Pasó el 23 de abril, día de san Jorge (mi santo) y también
Día del Libro según la UNESCO,
sin que haya podido disfrutarlo en ningún sentido especial. El trabajo en esos
días me mantuvo alejado de los libros. Hoy tengo una pequeña oportunidad para
resarcirme y dedicar a la lectura, ese placer enorme que últimamente se me
torna bastante esquivo, esta pequeña nota. En ocasiones cambiaría hasta el
último óbolo, el más solemne y ruin, el que guardo para poner a prueba los sentidos
del áspero barquero, por un poco de tiempo para leer. Qué inútil, dirán unos;
qué pedante, otros. Así se cotiza en los predios de lo opinable un hábito tan
peregrino. Y qué importa. A la lectura, va…

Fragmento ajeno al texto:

/-- An idle turn of CORE, a step operation that CORE issues with the advance after it, a reset, or an operation that runs by
itself: a step that answers a next state is one of these. -/
theorem step_next_cases {s t : State} (h : step s = .next t) :
    (s.inputs.headD .core = .core ∧ s.issue = none ∧ t = s.afterFetch) ∨
    (s.inputs.headD .core = .core ∧ ∃ i u, s.issue = some i ∧ exec i s.afterFetch = .next u ∧ t = u.advance) ∨
    (s.inputs.headD .core = .reset ∧ t = s.afterFetch.applyReset) ∨
    ∃ c, ((∃ w, s.inputs.headD .core = .host w ∧ c = .hostTx w) ∨
        ∃ w, s.inputs.headD .core = .desc w ∧ c = .stepDesc w) ∧
      exec (decode c) s.afterFetch = .next t := by
  rw [step, s.fetch_snd] at h
  unfold State.fetch at h
  split at h <;> rename_i hin <;> simp only [hin, List.headD_nil, List.headD_cons]
  · simpa using takeTurn_coreTurn_next h
  · simpa using takeTurn_coreTurn_next h
  · simpa [takeTurn, eq_comm] using h
  · simpa [takeTurn] using h
  · simpa [takeTurn] using h

end Sys2Proof.Machine
end

section
/-! PROOFS. The invariant and every named update of the state: the flags, the configuration, the orchestrator's moves, the
memories (10_state.md R39, 45_host.md R303, 44_passes.md R270 to R272, 20_memory.md R74). -/

namespace Sys2Proof.Machine

variable {s : State}

theorem State.blockOk_iff (s : State) (x y : BitVec 20) : s.blockOk x y = true ↔
    x.toNat % 2 = 0 ∧ y.toNat % 2 = 0 ∧ x.toNat < 2 * s.width.toNat ∧ y.toNat < 2 * s.height.toNat := by
  simp only [State.blockOk, coordEven, Bool.and_eq_true, decide_eq_true_eq, and_assoc]
  rfl

theorem State.pixelOk_iff (s : State) (x y : BitVec 20) : s.pixelOk x y = true ↔
    x.toNat < 2 * s.width.toNat ∧ y.toNat < 2 * s.height.toNat := by
  simp only [State.pixelOk, Bool.and_eq_true, decide_eq_true_eq]
  rfl

theorem State.configOk_iff (s : State) : s.configOk = true ↔ 1 ≤ s.width.toNat ∧ 1 ≤ s.height.toNat ∧
    s.srcLen.toNat = s.width.toNat * s.height.toNat ∧ s.width.toNat * s.height.toNat ≤ s.capacity := by
  simp [State.configOk, and_assoc]

/-- The first block of a scan lies inside every image (R270). -/
theorem State.scanStart_blockOk (hw : 1 ≤ s.width.toNat) (hh : 1 ≤ s.height.toNat) :
    s.blockOk scanStart.x scanStart.y = true :=
  (s.blockOk_iff _ _).2 ⟨rfl, rfl, Nat.mul_pos two_pos hw, Nat.mul_pos two_pos hh⟩

/-- The last pixel lies inside every image: OW and OH fit the 20-bit pointer (R118, R270). -/
theorem State.backwardStart_pixelOk (hw : 1 ≤ s.width.toNat) (hh : 1 ≤ s.height.toNat) :
    s.pixelOk s.backwardStart.x s.backwardStart.y = true := by
  rw [State.pixelOk_iff]
  unfold State.backwardStart State.outWidth State.outHeight
  bv_omega

/-- The codes of the preconditions (R321). -/
theorem State.precondition_le (s : State) : s.precondition.toNat ≤ 4 := by
  unfold State.precondition
  split_ifs <;> decide

/-- The invariant reads neither IRQ_EN nor the model's own fields. -/
theorem State.Inv.withOwn (h : s.Inv) {irqEn : Bool} {inputs : List Input} {rdata : Option Word} {draws resets : Nat} :
    State.Inv { s with irqEn := irqEn, inputs := inputs, rdata := rdata, draws := draws, resets := resets } :=
  ⟨h.capacity_pos, h.capacity_le, { h.registers with }, { h.run with }, { h.memory with }⟩

theorem State.Inv.withMemory (h : s.Inv) {src dst : Memory}
    (hm : State.MemoryOk { s with src := src, dst := dst }) : State.Inv { s with src := src, dst := dst } :=
  ⟨h.capacity_pos, h.capacity_le, { h.registers with }, { h.run with }, hm⟩

/-- While idle the invariant does not read the configuration. -/
theorem State.Inv.withConfig (h : s.Inv) (hb : s.busy = false) (w ht : BitVec 16) (n : BitVec 32) :
    State.Inv { s with width := w, height := ht, srcLen := n } := by
  have hbusy : State.busy { s with width := w, height := ht, srcLen := n } = false := hb
  refine ⟨h.capacity_pos, h.capacity_le, { h.registers with }, ⟨?_, ?_, ?_, ?_⟩, { h.memory with }⟩
  · simp [hbusy]
  · simp [State.pointerOk, (State.busy_false s).1 hb]
  · simp [hbusy]
  · simp [hbusy]

theorem State.Inv.clearDone (h : s.Inv) : s.clearDone.Inv :=
  ⟨h.capacity_pos, h.capacity_le,
    { h.registers with
      busy_clear := fun hb => ⟨rfl, (h.registers.busy_clear hb).2⟩
      not_both := by simp },
    { h.run with }, { h.memory with }⟩

theorem State.Inv.clearError (h : s.Inv) : s.clearError.Inv :=
  ⟨h.capacity_pos, h.capacity_le,
    { h.registers with
      busy_clear := fun hb =>
        have ⟨hdone, _, _, hpass⟩ := h.registers.busy_clear hb
        ⟨hdone, rfl, rfl, hpass⟩
      err_code := by simp
      not_both := by simp
      code_range := by simp },
    { h.run with }, { h.memory with }⟩

/-- A refused START leaves the machine idle with ERR and the code (R322). -/
theorem State.Inv.raisePrecondition (h : s.Inv) (hb : s.busy = false) (hdone : s.done = false) {c : BitVec 4} (hc : c ≠ 0#4)
    (hle : c.toNat ≤ 4) : (s.raisePrecondition c).Inv :=
  ⟨h.capacity_pos, h.capacity_le,
    { h.registers with
      busy_clear := fun hb' => absurd (hb.symm.trans hb') (by decide)
      err_code := by simp [hc]
      not_both := by simp [hdone]
      code_range := hle },
    { h.run with }, { h.memory with }⟩

/-- A pass may be entered with the flags clear, a checked configuration, and a pointer inside the image (R271). -/
theorem State.Inv.enterPass (h : s.Inv) (hflags : s.done = false ∧ s.err = false ∧ s.errcode = 0#4)
    (hconfig : s.configOk = true) {p : Phase} (hp : p ≠ .idle)
    {q : StepPointer} (hq : (s.enterPass p q).pointerOk = true) : (s.enterPass p q).Inv := by
  obtain ⟨hdone, herr, hcode⟩ := hflags
  have hbusy : (s.enterPass p q).busy = true := (State.busy_eq _).2 hp
  have hpass : (s.enterPass p q).pass ≠ 0#2 := by cases p <;> simp_all [State.pass]
  exact ⟨h.capacity_pos, h.capacity_le,
    { h.registers with
      busy_clear := fun _ => ⟨hdone, herr, hcode, hpass⟩
      idle_pass := by simp [hbusy] },
    ⟨fun _ => hconfig, hq, fun _ => rfl, fun _ => rfl⟩, { h.memory with }⟩

theorem State.Inv.withPointer (h : s.Inv) {q : StepPointer} (hq : State.pointerOk { s with sp := q } = true) :
    State.Inv { s with sp := q } :=
  ⟨h.capacity_pos, h.capacity_le, { h.registers with }, { h.run with pointer := hq }, { h.memory with }⟩

/-- Completion sets DONE on a run, whose ERR is clear (R272). -/
theorem State.Inv.complete (h : s.Inv) (hb : s.busy = true) : s.complete.Inv := by
  have hidle : s.complete.busy = false := rfl
  obtain ⟨_, herr, _⟩ := h.registers.busy_clear hb
  exact ⟨h.capacity_pos, h.capacity_le,
    { h.registers with
      busy_clear := by simp [hidle]
      idle_pass := fun _ => rfl
      not_both := by simp [herr] },
    ⟨by simp [hidle], rfl, by simp [hidle], by simp [hidle]⟩, { h.memory with }⟩

/-- The registers and memories of reset satisfy the invariant whatever the capacity is (R38, R48). -/
theorem State.reset_withCapacity_inv {c : Nat} (hpos : 1 ≤ c) (hle : c ≤ 67108864) :
    State.Inv { State.reset with capacity := c } := by
  have hidle : State.busy { State.reset with capacity := c } = false := rfl
  exact ⟨hpos, hle, ⟨by simp [hidle], fun _ => rfl, by simp [State.reset], by simp [State.reset], by simp [State.reset]⟩,
    ⟨by simp [hidle], rfl, by simp [hidle], by simp [hidle]⟩, ⟨rfl, rfl, rfl, rfl⟩⟩

theorem State.Inv.applyReset (h : s.Inv) : s.applyReset.Inv :=
  (State.reset_withCapacity_inv h.capacity_pos h.capacity_le).withOwn

end Sys2Proof.Machine
end

section
/-! PROOFS. Every operation, the orchestrator's advance and every step keep the invariant (10_state.md R39, 44_passes.md R270). -/

namespace Sys2Proof.Machine

variable {s t : State}

/-- START keeps the invariant: an accepted one enters pass 1 with the configuration it has checked (R300, R321). -/
theorem State.Inv.start (h : s.Inv) : s.start.Inv := by
  have hclear := h.clearDone.clearError
  rcases s.start_cases with ⟨_, hs⟩ | ⟨hb, hcode, hs⟩ | ⟨_, hcode, hs⟩ <;> rw [hs]
  · exact h
  · exact hclear.raisePrecondition hb rfl hcode s.precondition_le
  · have hconfig := s.precondition_zero.1 hcode
    obtain ⟨hw, hh, _, _⟩ := s.configOk_iff.1 hconfig
    exact hclear.enterPass ⟨rfl, rfl, rfl⟩ hconfig (by decide) (State.scanStart_blockOk hw hh)

theorem State.Inv.writeCtrl (h : s.Inv) (data : Word) : (s.writeCtrl data).Inv := by
  have hen : State.Inv { s with irqEn := data.getLsbD 1 } := h.withOwn
  unfold State.writeCtrl
  dsimp only
  split
  · exact hen.start
  · exact hen

theorem State.Inv.writeStatus (h : s.Inv) (data : Word) : (s.writeStatus data).Inv := by
  unfold State.writeStatus
  dsimp only
  split <;> split
  · exact h.clearDone.clearError
  · exact h.clearError
  · exact h.clearDone
  · exact h

/-- A write of WIDTH, HEIGHT or SRC_LEN takes effect while idle only, where the invariant leaves them free (R35 to R37). -/
theorem State.Inv.writeIfIdle (h : s.Inv) (w ht : BitVec 16) (n : BitVec 32) :
    State.Inv (if s.busy then s else { s with width := w, height := ht, srcLen := n }) := by
  split
  · exact h
  · rename_i hb
    exact h.withConfig (Bool.not_eq_true _ ▸ hb) w ht n

theorem State.Inv.regWrite (h : s.Inv) (off : BitVec 28) (data : Word) : (s.regWrite off data).Inv := by
  unfold State.regWrite
  split
  · exact h.writeCtrl data
  · exact h.writeStatus data
  · exact h.writeIfIdle (data.extractLsb' 0 16) s.height s.srcLen
  · exact h.writeIfIdle s.width (data.extractLsb' 0 16) s.srcLen
  · exact h.writeIfIdle s.width s.height data
  · exact h

theorem State.Inv.srcWrite (h : s.Inv) {k : Nat} (hk : k < s.capacity) (v : Word) : (s.srcWrite k v).Inv :=
  h.withMemory (dst := s.dst) { h.memory with
    src_wf := Memory.set_wf _ _ _ h.memory.src_wf
    src_below := Memory.set_below _ _ _ _ h.memory.src_below hk }

/-- A step operation that completes keeps the invariant: its writes lie inside DST (R74). -/
theorem State.Inv.runStep {ok : Bool} {pat : Pattern} {x y : Nat} {ws : List (Nat × Word)} (h : s.Inv)
    (ht : runStep s ok pat x y ws = .next t) : t.Inv := by
  obtain ⟨_, _, hws, rfl⟩ := runStep_next ht
  rw [State.dstWrites_frame]
  exact h.withMemory (src := s.src) { h.memory with
    dst_wf := State.dstWrites_dst_wf _ _ h.memory.dst_wf
    dst_below := State.dstWrites_dst_below _ _ _ h.memory.dst_below hws }

/-- Every operation keeps the invariant. -/
theorem State.Inv.exec {i : Instr} (h : s.Inv) (ht : exec i s = .next t) : t.Inv := by
  rcases exec_next_cases ht with ⟨off, data, _, rfl⟩ | ⟨off, data, _, _, hoff, rfl⟩ |
    ⟨⟨x, y, rfl | rfl | rfl⟩ | ⟨x, y, rfl⟩, _⟩ | hown
  · exact (h.regWrite off data).withOwn
  · exact (h.srcWrite hoff data).withOwn
  · exact h.runStep ht
  · exact h.runStep ht
  · exact h.runStep ht
  · exact h.runStep ht
  · rw [hown]
    exact h.withOwn

/-- The block after the present one lies inside the image, unless the scan is over (R252, R270). -/
theorem State.nextOrigin_blockOk (hok : s.blockOk s.sp.x s.sp.y = true) (hmore : s.nextOrigin.2.toNat ≠ s.outHeight) :
    s.blockOk s.nextOrigin.1 s.nextOrigin.2 = true := by
  obtain ⟨hx, hy, hxw, hyh⟩ := (State.blockOk_iff _ _ _).1 hok
  have hw := s.width.isLt
  have hh := s.height.isLt
  have hright : (s.sp.x + 2#20).toNat = s.sp.x.toNat + 2 := by bv_omega
  have hdown : (s.sp.y + 2#20).toNat = s.sp.y.toNat + 2 := by bv_omega
  have hzero : (0#20).toNat = 0 := rfl
  rw [State.blockOk_iff]
  unfold State.nextOrigin State.outWidth State.outHeight at *
  split at hmore <;> rename_i hlast
  · dsimp only at hmore
    simp only [if_pos hlast]
    omega
  · simp only [if_neg hlast]
    omega

theorem State.pointerOk_of_block (hp : s.phase = .p1 ∨ s.phase = .p2) : s.pointerOk = s.blockOk s.sp.x s.sp.y := by
  rcases hp with hp | hp <;> simp only [State.pointerOk, hp]

theorem State.pointerOk_of_pixel (hp : s.phase = .p3) : s.pointerOk = s.pixelOk s.sp.x s.sp.y := by
  simp only [State.pointerOk, hp]

theorem State.Inv.withBlock (h : s.Inv) (hp : s.phase = .p1 ∨ s.phase = .p2) {q : StepPointer}
    (hq : s.blockOk q.x q.y = true) : State.Inv { s with sp := q } :=
  h.withPointer ((State.pointerOk_of_block (s := { s with sp := q }) hp).trans hq)

theorem State.Inv.withPixel (h : s.Inv) (hp : s.phase = .p3) {q : StepPointer} (hq : s.pixelOk q.x q.y = true) :
    State.Inv { s with sp := q } :=
  h.withPointer ((State.pointerOk_of_pixel (s := { s with sp := q }) hp).trans hq)

/-- The block scan keeps the invariant, whether it moves on or enters the next pass (R270). -/
theorem State.Inv.nextBlock (h : s.Inv) (hp : s.phase = .p1 ∨ s.phase = .p2) {next : Phase} (hnext : next ≠ .idle)
    {entry : StepPointer} (hentry : (s.enterPass next entry).pointerOk = true) : (s.nextBlock next entry).Inv := by
  unfold State.nextBlock
  split
  · have hb : s.busy = true := (State.busy_eq s).2 (by rcases hp with hp | hp <;> simp [hp])
    obtain ⟨hdone, herr, hcode, _⟩ := h.registers.busy_clear hb
    exact h.enterPass ⟨hdone, herr, hcode⟩ (h.run.config hb) hnext hentry
  · rename_i hmore
    exact h.withBlock hp (State.nextOrigin_blockOk (State.pointerOk_of_block hp ▸ h.run.pointer) hmore)

/-- The backward scan keeps the invariant, whether it moves on or completes the run (R257, R270, R272). -/
theorem State.Inv.advance_p3 (h : s.Inv) (hp : s.phase = .p3) : s.advance.Inv := by
  obtain ⟨hx, hy⟩ := (State.pixelOk_iff _ _ _).1 (State.pointerOk_of_pixel hp ▸ h.run.pointer)
  have hw := s.width.isLt
  simp only [State.advance, hp]
  split_ifs
  · have hleft : s.pixelOk (s.sp.x - 1#20) s.sp.y = true := (State.pixelOk_iff _ _ _).2 (by bv_omega)
    simpa only [hp] using h.withPixel hp (q := ⟨s.sp.x - 1#20, s.sp.y, s.sp.sub⟩) hleft
  · have hup : s.pixelOk (BitVec.ofNat 20 (s.outWidth - 1)) (s.sp.y - 1#20) = true :=
      (State.pixelOk_iff _ _ _).2 (by unfold State.outWidth; bv_omega)
    simpa only [hp] using h.withPixel hp (q := ⟨BitVec.ofNat 20 (s.outWidth - 1), s.sp.y - 1#20, s.sp.sub⟩) hup
  · exact h.complete ((State.busy_eq s).2 (by simp [hp]))
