-- ==== Sys2Proof/Config.lean ====
section
/-! DEFINITION. What one VN700 fixes for itself, and the values that the spec leaves open. An opaque constant has no body: no
proof can see a value of it, so a statement about it holds for every value. -/

namespace Sys2Proof.Config

open Sys2Proof

/-- Populated DDR: 768 GiB, the full size of R58's map (assumption 6, DESIGN CHOICE: a smaller fit is allowed). -/
def ddrBytes : Nat := 768 * 2 ^ 30

/-- The n-th free value that the machine draws; users take the bits they need. -/
opaque freeValue : Nat → Nat

/-- The byte offset of a mailbox request's n-th field in its payload, by opcode: R437 gives the payload no layout. -/
opaque payloadOffset : Nat → Nat → Nat

/-- The n-th output of the device DRBG (R419). -/
opaque drbg : Nat → Nat

/-- SHA-512 (R405). -/
opaque sha512 : List Byte → List Byte

/-- The identity public key, and the device_id that it gives (R272, R411). -/
opaque identityKey : List Byte
def deviceId : List Byte := (sha512 identityKey).take 16

/-- The island's signature over a message (R416). -/
opaque sign : List Byte → List Byte

/-- Whether a P-521 signature over a message checks under a public key (R272). -/
opaque verify : List Byte → List Byte → List Byte → Bool

/-- Key agreement on P-521 with the n-th private key drawn, and the public key that goes with it (R422, R426). -/
opaque ecdh : Nat → List Byte → List Byte
opaque publicKey : Nat → List Byte

/-- KWP wrapping of bytes under a key, and unwrapping, `none` where the integrity check fails (R422, R433). -/
opaque kwpWrap : List Byte → List Byte → List Byte
opaque kwpUnwrap : List Byte → List Byte → Option (List Byte)

/-- HKDF-SHA-512 of a salt, keying material and info (R426). -/
opaque hkdf : List Byte → List Byte → List Byte → List Byte

/-- The certificate chain of SPDM slot 0 (R411). -/
opaque factoryChain : List Byte

/-- Of the FP32 values that R110 allows for 1/sqrt(x), 1/x, e^x and ln(x), which one the engine gives: an offset in units of
the last place, reduced by its user to the bound of R110. -/
opaque ulpPick : Nat → Nat → Nat

/-- The grains of region `r` in the region table that a neighbour sends at its n-th arming, 0 where it has none (R223), and each region's kind. -/
opaque neighbourGrains : Nat → Nat → Nat
opaque neighbourKind : Nat → Nat → Nat

/-- The rounding of the master in the pipeline's updates (R88, R201 names none). -/
opaque pipelineRound : Nat

/-- Whether a link or its completer supports 32-bit AtomicOps (R136). -/
opaque atomicOps : Nat → Bool

/-- Where a domain's steep doorbell and a region's page doorbell lie in a subport's root-port window, which firmware maps (R37, R178): by domain, or
domain * 256 + region, and subport. -/
opaque steepDoor : Nat → Nat → Nat
opaque pageDoor : Nat → Nat → Nat

/-- The bus address at which an owned device finds its subport's root-port window (R298). -/
opaque ownedBase : Nat → Nat

/-- The array clock, in 100 MHz units, with which the power manager holds an array allowance in watts (R25, R496). -/
opaque clockFor : Nat → Nat

/-- The TAP (R529): the length of its instruction register, the instruction that a register value selects (1 IDCODE, 2 SAMPLE/PRELOAD, 3 EXTEST, 4 CLAMP, 5
HIGHZ, others BYPASS), the identification code and the number of boundary cells. -/
opaque tapIrLen : Nat
opaque tapOp : Nat → Nat
opaque tapId : Nat
opaque tapCells : Nat

/-- The byte offsets of the Sieve registers in a die's block, and of the STR registers in theirs (R514), in the order in which Machine/Debug.lean lists them. -/
opaque sivOffset : Nat → Nat
opaque strOffset : Nat → Nat

/-- The factory image: each component's version, floor, the range of versions of another component that it works with, and bytes (R449); the boot ROM's
bytes stand at 0. -/
opaque fwVersion : Nat → Nat
opaque fwFloor : Nat → Nat
opaque fwRange : Nat → Nat → Nat × Nat
opaque fwImage : Nat → List Byte

end Sys2Proof.Config
end

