/-- There is a deputy to hold decisions: index 1, present and not departed, while index 0 coordinates. -/
def hasDeputy (s : State) (D : Domain) : Bool :=
  decide (2 ≤ rosterSize s) && !D.gone.contains 1 && !D.gone.contains 0

/-- The coordinator decides the snapshot in flight: DECIDE to the deputy (R228, R229). Without a deputy the decision stands at once
(assumption 24). -/
def decideSnap (d : Nat) (st : Status) (who : Nat) (s : State) : State :=
  match s.dom d with
  | none => s
  | some D =>
    match D.flight with
    | some f =>
      if f.decided.isSome then s
      else
        let s := s.setDom d { D with flight := some { f with decided := some (st, who) } }
        if hasDeputy s D then sendMsg 1 (mkMsg s d 7 (steep := f.steep) (status := st) (a := who)) s
        else resolve d s
    | none => s

/-- HELD(k) for `owner` reaches the coordinator (R228). -/
def heldAt (d k owner : Nat) (s : State) : State :=
  match s.dom d with
  | none => s
  | some D =>
    match D.flight with
    | some f =>
      if f.steep ≠ k ∨ f.decided.isSome then s
      else
        let held := if f.held.contains owner then f.held else owner :: f.held
        let s := s.setDom d { D with flight := some { f with held := held } }
        if (List.range (rosterSize s)).all (fun i => held.contains i) then decideSnap d St.success 0xFFFFFFFF s else s
    | none => s

/-- ABANDON(k) reaches the coordinator (R229). -/
def abandonAt (d k owner : Nat) (st : Status) (s : State) : State :=
  match s.dom d with
  | some D =>
    match D.flight with
    | some f => if f.steep = k then decideSnap d st owner s else s
    | none => s
  | none => s

/-- ABANDON sent toward the coordinator, or taken here. -/
def sendAbandon (d k owner : Nat) (st : Status) (s : State) : State :=
  match s.dom d with
  | some D => if isCoord s D then abandonAt d k owner st s else sendCoord D (abandonMsg s d k owner st) false s
  | none => s

/-- S(k) is abandoned at this member for want of its pause (R185, R210). -/
def abandonSnapshot (d : Nat) (s : State) : State :=
  match s.dom d with
  | none => s
  | some D =>
    match D.boundaries with
    | b :: _ =>
      let s := log St.snapshotAbandoned .warning (popBoundary d s)
      sendAbandon d b.steep (selfId s) St.snapshotAbandoned s
    | [] => s

/-- The grain's declared content (R208). -/
def declaredBytes (s : State) (d : Nat) (D : Domain) (k : Nat) : List Byte :=
  match (D.grain k).cow with
  | some slot => s.bytes (.cow d) (slot * 65536) 65536
  | none => s.bytes .array (ddrBase + D.grainOff k) 65536

/-- The next grain that the copier sends for the first time: a stalled one first, then in copier order (R208). -/
def nextPending (D : Domain) : Option Nat :=
  let unsent (k : Nat) := (D.grain k).pends && !(D.grain k).sent
  match D.stalled.find? (fun w => unsent w.grain) with
  | some w => some w.grain
  | none =>
    (List.range 256).findSome? (fun r =>
      match D.regions.find r with
      | some R => (firstBelow (R.length / 65536) (fun i => unsent (grainKey r i))).map (grainKey r)
      | none => none)

/-- One GRAIN message of the snapshot (R208, R209). -/
def sendGrain (d k : Nat) (first : Bool) (s : State) : State :=
  match s.dom d with
  | none => s
  | some D =>
    match D.snap with
    | none => s
    | some sn =>
      let l := declaredBytes s d D k
      let c := crc64 l
      let e := encodeGrain l
      let g := D.grain k
      let s := s.setDom d { D with
        grains := D.grains.set k { g with sent := true, crc := if g.st = .pending then some c else g.crc }
        snap := some (if first then { sn with grains := sn.grains + 1, crcs := Nat.xor sn.crcs c } else sn) }
      let s := if first then s.setReg .cadWireBytes (s.reg .cadWireBytes d + e.length) d else s
      let m := mkMsg s d 1 (steep := sn.steep) (region := k / 2 ^ 24) (a := k % 2 ^ 24) (b := e.length) (c := c) (payload := e)
      s.emit (.msg (nextHop s (buddyOf (rosterSize s) (selfId s)))
        { m with hop := nextHop s (buddyOf (rosterSize s) (selfId s)) })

Quiero exponer brevemente algunas ideas sobre el tándem lectura-conocimiento. Para ello parto de dos citas especialmente sugerentes. Decía Lévinas: “…leer es mantenerse por encima del realismo (o de la política), del cuidado de nosotros mismos...” Y Gadda: “Conocer es mudar y desordenar lo que hay en el mundo.” Levitación, descuido y desorden; ¿eso es? ¿De tales consideraciones brota el miedo que despiertan los lectores en algunas mentes “equilibradas” y “graves”? Bueno, si conocer es desordenar, y leyendo se conoce a la vez que al descuido se levita, es normal que la lectura tenga sus detractores. ¿Y quiénes encajan en este último grupo? Pues claro está: quienes temen mudar y desordenar; quienes temen descuidarse de sí para colocarse por encima, fuera de sí mismos; quienes no saben que la imagen de la felicidad sólo se valida en un ámbito ajeno al imperio de lo real, donde se nos intenta acotar, sujetar a una animalidad simplona.
La lectura es una incontestable vía de conocimiento, una oportunidad para trastocar, subvertir interesadamente el mundo, para colocarnos al margen del canon que pretende reducirnos a tediosos agentes del realismo. Pero la lectura es también albacea de la memoria, de una memoria compleja y activa que se apropia de lo que imagina. Leyendo imaginamos, conocemos, memorizamos… activamos los canales de humanidad que nos caracterizan y distinguen. ¿Qué más se puede pedir? Pues que se lean preferentemente los textos que enciendan esos canales; que en lo posible se eviten aquellos que los apagan hasta convertir la lectura en una vana costumbre de engullir palabras muertas, (des) estructuradas en pos de una calistenia visual incapaz de conectar al nervio óptico con el motor de la imagen. Sí, entre la Odisea y el Manual de Instrucciones, entre la Biblia y el Programa del Partido media un abismo. A él se asoman valientemente los "cuatro" que leen algo.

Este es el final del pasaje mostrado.